Consensus is the best time to have it done is within the 1st 50 rds after break-in. IF I decide to do it, I'm looking at H&M to do the work.


----------



## GREENCOUNTYPETE (Jul 25, 2006)

that's interesting the article I was reading was saying Criterion will soon be doing their own nitrided barrels 
https://www.shootingillustrated.com...the-pros-and-cons-of-nitride-barrel-finishes/


----------



## Chuck R. (Apr 24, 2008)

Heard back from Bartlein...no surprise they also don't recommend nitriding their barrels.

Also did some additional research. The apparent method is to break in the barrel to the tune of about 50 rds, clean it thoroughly, then send it in for nitriding. When it returns apparently some of the guys that posted said they'd spend a couple hours thoroughly cleaning the barrel before remounting and performing a load work-up. 

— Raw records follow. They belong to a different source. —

theorem field_cons (x : Byte) (h : 1 ≤ off) : field (x :: b) off w = field b (off - 1) w :=
  field_append_right (a := [x]) h

end Concatenation

@[simp] theorem byteAt_cons_zero (x : Byte) (b : Block) : byteAt (x :: b) 0 = x := rfl

theorem field_le {w x : Nat} (h : x < 256 ^ w) : field (le w x) 0 w = x := by
  rw [field, bytesAt_whole (le_length w x).symm, leNat_le_of_lt w x h]

@[simp] theorem field_one (b : Block) (off : Nat) : field b off 1 = (byteAt b off).toNat := by
  simp [field, bytesAt, leNat]

/-! ### Fields that may be absent (R195) -/

@[simp] theorem leOpt_length (w : Nat) (o : Option Nat) : (leOpt w o).length = w := by
  cases o <;> simp [leOpt, absent]

/-- An absent field of 4 bytes spells the greatest number of 4 bytes. -/
theorem field_leOpt {o : Option Nat} (h : ∀ x ∈ o, x < 2 ^ 32 - 1) :
    field (leOpt 4 o) 0 4 = o.getD 0xFFFFFFFF := by
  cases o with
  | none => decide
  | some x => exact field_le (Nat.lt_of_lt_of_le (h x rfl) (by decide))

theorem optField_of_field {b : Block} {off : Nat} {o : Option Nat} (hb : field b off 4 = o.getD 0xFFFFFFFF)
    (h : ∀ x ∈ o, x < 2 ^ 32 - 1) : optField b off 4 = o := by
  rw [optField, hb]
  cases o with
  | none => rfl
  | some x => exact if_neg (Nat.ne_of_lt (h x rfl))

/-! ### Sealed headers (R65) -/

theorem field_sealed {hdr : List Byte} {off w : Nat} (data : List Block) (h : off + w ≤ hdr.length)
    (hfit : hdr.length + 4 ≤ blockBytes) : field (sealed hdr data) off w = field hdr off w :=
  congrArg leNat (bytesAt_sealed hdr data off w h hfit)

/-- The check value follows the header's bytes and is taken over them and the data blocks. -/
theorem field_sealed_check {hdr : List Byte} (data : List Block) (hfit : hdr.length + 4 ≤ blockBytes) :
    field (sealed hdr data) hdr.length 4 =
      (checkValue (bytesAt (sealed hdr data) 0 hdr.length ++ data.flatMap fullBlock)).toNat :=
  beq_iff_eq.mp (checkMatches_sealed hdr data hfit)

/-- A sealed header is zero after its check value. -/
theorem byteAt_sealed_rest {hdr : List Byte} (data : List Block) (hfit : hdr.length + 4 ≤ blockBytes) {k : Nat}
    (hk : hdr.length + 4 ≤ k) : byteAt (sealed hdr data) k = 0 := by
  rw [sealed, byteAt_toBlock _ _ (by simpa using hfit), List.getD_eq_default _ _ (by simpa using hk)]

@[simp] theorem flagByte_beq_one (b : Bool) : (flagByte b == 1#8) = b := by cases b <;> rfl

@[simp] theorem flagByte_zero_or_one (b : Bool) : flagByte b = 0#8 ∨ flagByte b = 1#8 := by
  cases b <;> simp [flagByte]

/-! ### The band header (R30, R196) -/

/-- The band header up to its check value. -/
def bandPrefix (l base : Nat) (mark : Bool) : List Byte := sigBand ++ le 4 l ++ le 6 base ++ [flagByte mark]

theorem bandHeader_eq_sealed (l base : Nat) (mark : Bool) :
    bandHeader l base mark = sealed (bandPrefix l base mark) [] := rfl

@[simp] theorem sigBand_length : sigBand.length = 8 := by decide

@[simp] theorem bandPrefix_length (l base : Nat) (mark : Bool) : (bandPrefix l base mark).length = 19 := by
  simp [bandPrefix]

section BandHeader

variable (l base : Nat) (mark : Bool)

theorem bandHeader_signature : bytesAt (bandHeader l base mark) 0 8 = sigBand := by
  rw [bandHeader_eq_sealed, bytesAt_sealed _ _ _ _ (by simp) (by simp [blockBytes])]
  simp [bandPrefix, bytesAt_append_left, bytesAt_whole]

theorem bandHeader_band (h : l < 2 ^ 32) : field (bandHeader l base mark) 8 4 = l := by
  rw [bandHeader_eq_sealed, field_sealed _ (by simp) (by simp [blockBytes])]
  simp [bandPrefix, field_append_left, field_append_right, field_le (w := 4) h]

theorem bandHeader_base (h : base < 2 ^ 48) : field (bandHeader l base mark) 12 6 = base := by
  rw [bandHeader_eq_sealed, field_sealed _ (by simp) (by simp [blockBytes])]
  simp [bandPrefix, field_append_left, field_append_right, field_le (w := 6) h]

theorem bandHeader_mark : byteAt (bandHeader l base mark) 18 = flagByte mark := by
  rw [bandHeader_eq_sealed, byteAt_sealed _ _ _ (by simp) (by simp [blockBytes])]
  simp [bandPrefix, byteAt_append_right]

theorem bandHeader_check : field (bandHeader l base mark) 19 4 =
    (checkValue (bytesAt (bandHeader l base mark) 0 19)).toNat := by
  simpa [bandHeader_eq_sealed] using field_sealed_check (hdr := bandPrefix l base mark) [] (by simp [blockBytes])

theorem bandHeader_rest {k : Nat} (hk : 23 ≤ k) : byteAt (bandHeader l base mark) k = 0 :=
  byteAt_sealed_rest (hdr := bandPrefix l base mark) [] (by simp [blockBytes]) (by simpa using hk)

theorem bandHeader_checkMatches : checkMatches (bandHeader l base mark) 19 [] = true := by
  simpa [bandHeader_eq_sealed] using checkMatches_sealed (bandPrefix l base mark) [] (by simp [blockBytes])

theorem parseBandHeader_bandHeader (hl : l < 2 ^ 32) (hbase : base < 2 ^ 48) :
    parseBandHeader (bandHeader l base mark) = some (l, base, mark) := by
  simp [parseBandHeader, bandHeader_signature, bandHeader_checkMatches, bandHeader_mark, bandHeader_band _ _ _ hl,
    bandHeader_base _ _ _ hbase]

end BandHeader

/-! ### The record header (R43, R197) -/

@[simp] theorem sigRecord_length : sigRecord.length = 8 := by decide

/-- The part of a record's header that every kind has. -/
def recordStart (r : Rec) : List Byte :=
  sigRecord ++ [BitVec.ofNat 8 (recKindNum r.kind)] ++ le 2 r.len ++ le 6 r.seq

theorem recordPrefix_eq_append (r : Rec) : recordPrefix r = recordStart r ++ recordFields r := rfl

@[simp] theorem recordStart_length (r : Rec) : (recordStart r).length = 17 := by simp [recordStart]

theorem recordPrefix_length (r : Rec) : (recordPrefix r).length = checkOffset r.kind := by
  cases h : r.kind <;> simp [recordPrefix_eq_append, recordFields, checkOffset, h]

theorem recordPrefix_fits (r : Rec) : (recordPrefix r).length + 4 ≤ blockBytes := by
  rw [recordPrefix_length]
  cases r.kind <;> decide

section RecordHeader

variable (r : Rec) (data : List Block) {off w : Nat}

theorem bytesAt_recordHeader_start (h : off + w ≤ 17) :
    bytesAt (recordHeader r data) off w = bytesAt (recordStart r) off w := by
  rw [recordHeader, bytesAt_sealed _ _ _ _ (by simp [recordPrefix_eq_append]; omega) (recordPrefix_fits r),
    recordPrefix_eq_append, bytesAt_append_left (by simpa)]

theorem field_recordHeader_start (h : off + w ≤ 17) :
    field (recordHeader r data) off w = field (recordStart r) off w :=
  congrArg leNat (bytesAt_recordHeader_start r data h)

/-- The fields of the kind follow the seq. -/
theorem field_recordHeader_fields (hstart : 17 ≤ off) (hend : off + w ≤ checkOffset r.kind) :
    field (recordHeader r data) off w = field (recordFields r) (off - 17) w := by
  rw [recordHeader, field_sealed _ (by rwa [recordPrefix_length]) (recordPrefix_fits r),
    recordPrefix_eq_append, field_append_right (by simpa), recordStart_length]

theorem byteAt_recordHeader_fields (hstart : 17 ≤ off) (hend : off < checkOffset r.kind) :
    byteAt (recordHeader r data) off = byteAt (recordFields r) (off - 17) := by
  rw [recordHeader, byteAt_sealed _ _ _ (by rwa [recordPrefix_length]) (recordPrefix_fits r),
    recordPrefix_eq_append, byteAt_append_right (by simpa), recordStart_length]

@[simp] theorem recordHeader_signature : bytesAt (recordHeader r data) 0 8 = sigRecord := by
  rw [bytesAt_recordHeader_start _ _ (by decide)]
  simp [recordStart, bytesAt_append_left, bytesAt_whole]

theorem recordHeader_kind : byteAt (recordHeader r data) 8 = BitVec.ofNat 8 (recKindNum r.kind) := by
  rw [recordHeader, byteAt_sealed _ _ _ (by simp [recordPrefix_eq_append]; omega) (recordPrefix_fits r),
    recordPrefix_eq_append, byteAt_append_left (by simp)]
  simp [recordStart, byteAt_append_right]

theorem recordHeader_len (h : r.len < 2 ^ 16) : field (recordHeader r data) 9 2 = r.len := by
  rw [field_recordHeader_start _ _ (by decide)]
  simp [recordStart, field_append_left, field_append_right, field_cons, field_le (w := 2) h]

theorem recordHeader_seq (h : r.seq < 2 ^ 48) : field (recordHeader r data) 11 6 = r.seq := by
  rw [field_recordHeader_start _ _ (by decide)]
  simp [recordStart, field_append_right, field_cons, field_le (w := 6) h]

/-- The check value stands at the kind's offset, over the bytes before it and the data blocks; zeros follow. -/
theorem recordHeader_check :
    field (recordHeader r data) (checkOffset r.kind) 4 =
        (checkValue (bytesAt (recordHeader r data) 0 (checkOffset r.kind) ++ data.flatMap (fit 4096 0))).toNat ∧
      ∀ k, checkOffset r.kind + 4 ≤ k → byteAt (recordHeader r data) k = 0 := by
  rw [← recordPrefix_length]
  exact ⟨field_sealed_check data (recordPrefix_fits r), fun _ => byteAt_sealed_rest data (recordPrefix_fits r)⟩

end RecordHeader

/-! ### The fields of each kind, and the reading of them at mount (R187) -/

theorem recordHeader_kindNum (r : Rec) (data : List Block) : field (recordHeader r data) 8 1 = recKindNum r.kind := by
  rw [field_one, recordHeader_kind]
  cases r.kind <;> rfl

@[simp] theorem recKindOf_recordHeader (r : Rec) (data : List Block) :
    recKindOf (byteAt (recordHeader r data) 8) = some r.kind := by
  rw [recordHeader_kind]
  cases r.kind <;> rfl

/-- What the header of every record says, whatever its kind: its seq, its length and its kind, at the position it is
read from. -/
def Rec.common (r : Rec) : Rec := { seq := r.seq, pos := r.pos, len := r.len, kind := r.kind }

section Kinds

variable {r : Rec} {data : List Block} {l : Nat}

/-- A record whose kind has no fields of its own reads back as its seq, length and kind. -/
theorem parseRecord_bare (hlen : r.len < 2 ^ 16) (hseq : r.seq < 2 ^ 48) (hk : r.kind = .pad ∨ r.kind = .void) :
    parseRecord (recordHeader r data) r.pos = some r.common := by
  obtain hk | hk := hk <;>
    simp [parseRecord, Rec.common, recordHeader_len r data hlen, recordHeader_seq r data hseq, hk]

theorem dataHeader_fields (hk : r.kind = .data) (hband : r.band = some l) (hl : l < 2 ^ 32) (hoff : r.off < 2 ^ 32)
    (hn : r.n < 2 ^ 16) :
    field (recordHeader r data) 17 4 = l ∧ field (recordHeader r data) 21 4 = r.off ∧
      field (recordHeader r data) 25 2 = r.n := by
  have hcheck : checkOffset r.kind = 27 := by rw [hk]; rfl
  have hfields : recordFields r = le 4 l ++ (le 4 r.off ++ le 2 r.n) := by simp [recordFields, hk, hband, leOpt]
  refine ⟨?band, ?off, ?n⟩ <;> rw [field_recordHeader_fields _ _ (by decide) (by omega), hfields]
  case band => simp [field_append_left, field_le (w := 4) hl]
  case off => simp [field_append_left, field_append_right, field_le (w := 4) hoff]
  case n => simp [field_append_right, field_le (w := 2) hn]

theorem parseRecord_data (hlen : r.len < 2 ^ 16) (hseq : r.seq < 2 ^ 48) (hk : r.kind = .data)
    (hband : r.band = some l) (hl : l < 2 ^ 32) (hoff : r.off < 2 ^ 32) (hn : r.n < 2 ^ 16) :
    parseRecord (recordHeader r data) r.pos = some { r.common with band := some l, off := r.off, n := r.n } := by
  obtain ⟨fband, foff, fn⟩ := dataHeader_fields (data := data) hk hband hl hoff hn
  simp [parseRecord, Rec.common, recordHeader_len r data hlen, recordHeader_seq r data hseq, hk, fband, foff, fn]

theorem discardHeader_fields (hk : r.kind = .discard) (hband : r.band = some l) (hl : l < 2 ^ 32)
    (hoff : r.off < 2 ^ 32) (hn : r.n < 2 ^ 32) :
    field (recordHeader r data) 17 4 = l ∧ field (recordHeader r data) 21 4 = r.off ∧
      field (recordHeader r data) 25 4 = r.n ∧ byteAt (recordHeader r data) 29 = flagByte r.full := by
  have hcheck : checkOffset r.kind = 30 := by rw [hk]; rfl
  have hfields : recordFields r = le 4 l ++ (le 4 r.off ++ (le 4 r.n ++ [flagByte r.full])) := by
    simp [recordFields, hk, hband, leOpt]
  refine ⟨?band, ?off, ?n, ?full⟩
  case full =>
    rw [byteAt_recordHeader_fields _ _ (by decide) (by omega), hfields]
    simp [byteAt_append_right]
  all_goals rw [field_recordHeader_fields _ _ (by decide) (by omega), hfields]
  case band => simp [field_append_left, field_le (w := 4) hl]
  case off => simp [field_append_left, field_append_right, field_le (w := 4) hoff]
  case n => simp [field_append_left, field_append_right, field_le (w := 4) hn]

theorem parseRecord_discard (hlen : r.len < 2 ^ 16) (hseq : r.seq < 2 ^ 48) (hk : r.kind = .discard)
    (hband : r.band = some l) (hl : l < 2 ^ 32) (hoff : r.off < 2 ^ 32) (hn : r.n < 2 ^ 32) :
    parseRecord (recordHeader r data) r.pos =
      some { r.common with band := some l, off := r.off, n := r.n, full := r.full } := by
  obtain ⟨fband, foff, fn, ffull⟩ := discardHeader_fields (data := data) hk hband hl hoff hn
  simp [parseRecord, Rec.common, recordHeader_len r data hlen, recordHeader_seq r data hseq, hk, fband, foff,
    fn, ffull]

theorem commitHeader_fields (hk : r.kind = .commit) (hband : r.band = some l) (hl : l < 2 ^ 32)
    (hsnap : r.snapSeq < 2 ^ 48) (hfill : r.newFill < 2 ^ 32) (hold : ∀ x ∈ r.oldBand, x < 2 ^ 32 - 1)
    (hnew : ∀ x ∈ r.newBand, x < 2 ^ 32 - 1) :
    field (recordHeader r data) 17 4 = l ∧ field (recordHeader r data) 21 4 = r.oldBand.getD 0xFFFFFFFF ∧
      field (recordHeader r data) 25 4 = r.newBand.getD 0xFFFFFFFF ∧ field (recordHeader r data) 29 6 = r.snapSeq ∧
      field (recordHeader r data) 35 4 = r.newFill := by
  have hcheck : checkOffset r.kind = 39 := by rw [hk]; rfl
  have hfields : recordFields r =
      le 4 l ++ (leOpt 4 r.oldBand ++ (leOpt 4 r.newBand ++ (le 6 r.snapSeq ++ le 4 r.newFill))) := by
    simp only [recordFields, hk, hband, leOpt, List.append_assoc]
  refine ⟨?band, ?old, ?new, ?snap, ?fill⟩ <;> rw [field_recordHeader_fields _ _ (by decide) (by omega), hfields]
  case band => simp [field_append_left, field_le (w := 4) hl]
  case old => simp [field_append_left, field_append_right, field_leOpt hold]
  case new => simp [field_append_left, field_append_right, field_leOpt hnew]
  case snap => simp [field_append_left, field_append_right, field_le (w := 6) hsnap]
  case fill => simp [field_append_right, field_le (w := 4) hfill]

I'm on the fence, but have some time before I decide.


----------



## Texaspredatorhu (Sep 15, 2015)

Chuck R. said:


> Heard back from Bartlein...no surprise they also don't recommend nitriding their barrels.
> 
> Also did some additional research. The apparent method is to break in the barrel to the tune of about 50 rds, clean it thoroughly, then send it in for nitriding. When it returns apparently some of the guys that posted said they'd spend a couple hours thoroughly cleaning the barrel before remounting and performing a load work-up.
> 
> I'm on the fence, but have some time before I decide.


As far as I’m aware the precision guys don’t run nitride barrels. It ain’t a poor mans sport either. I’m ok burning a barrel out versus longevity. Most of my rifles are designed and set up for long range but are not shot near the amount competitors do. the competitions I do are maybe 150 rounds in a weekend and it’s a course instead of a known distance range, more lifelike if you will. I would stick with the bartlein in 5R, once you find the right load, you won’t be disappointed. If your worried about the life of the barrel, cartridge up and find the velocities and trajectories you want in the middle of the spectrum instead of max loads and 10% over. My wife runs a 6.5-284, yes a 6.5cm could do the same but this one does it with less “effort”. The 6.5-300 I recently built, I would expect that barrel to start opening up groups around 700-1000 rounds. But it’s best group was .380 and the average was .440.


----------



## Chuck R. (Apr 24, 2008)

Probably the approach I'm going to take.

I'm already attempting top add barrel life by going to the 6mmSLR VS. .243AI or reg .243. When you add in mounting a barrel, breaking it in, unmounting, shipping both ways, nitriding, then cleaning, remounting, it's a chitload of work. New barrels when you can mount them yourself aren't "too" outrageous.


----------



## Dutch 106 (Feb 12, 2008)

OK I know talking about a beautiful custom rifle like those, practicality is very much secondary, still I;l stick my 2 cents in here So will the 454 casull shot 45 colt as well? and my spell checker doesn't know something as important as casull! or didn't.  

Dutch


----------



## Texaspredatorhu (Sep 15, 2015)

Dutch 106 said:


> OK I know talking about a beautiful custom rifle like those, practicality is very much secondary, still I;l stick my 2 cents in here So will the 454 casull shot 45 colt as well? and my spell checker doesn't know something as important as casull! or didn't.
> 
> Dutch


It will and if you have a 460 it will shoot all 3


----------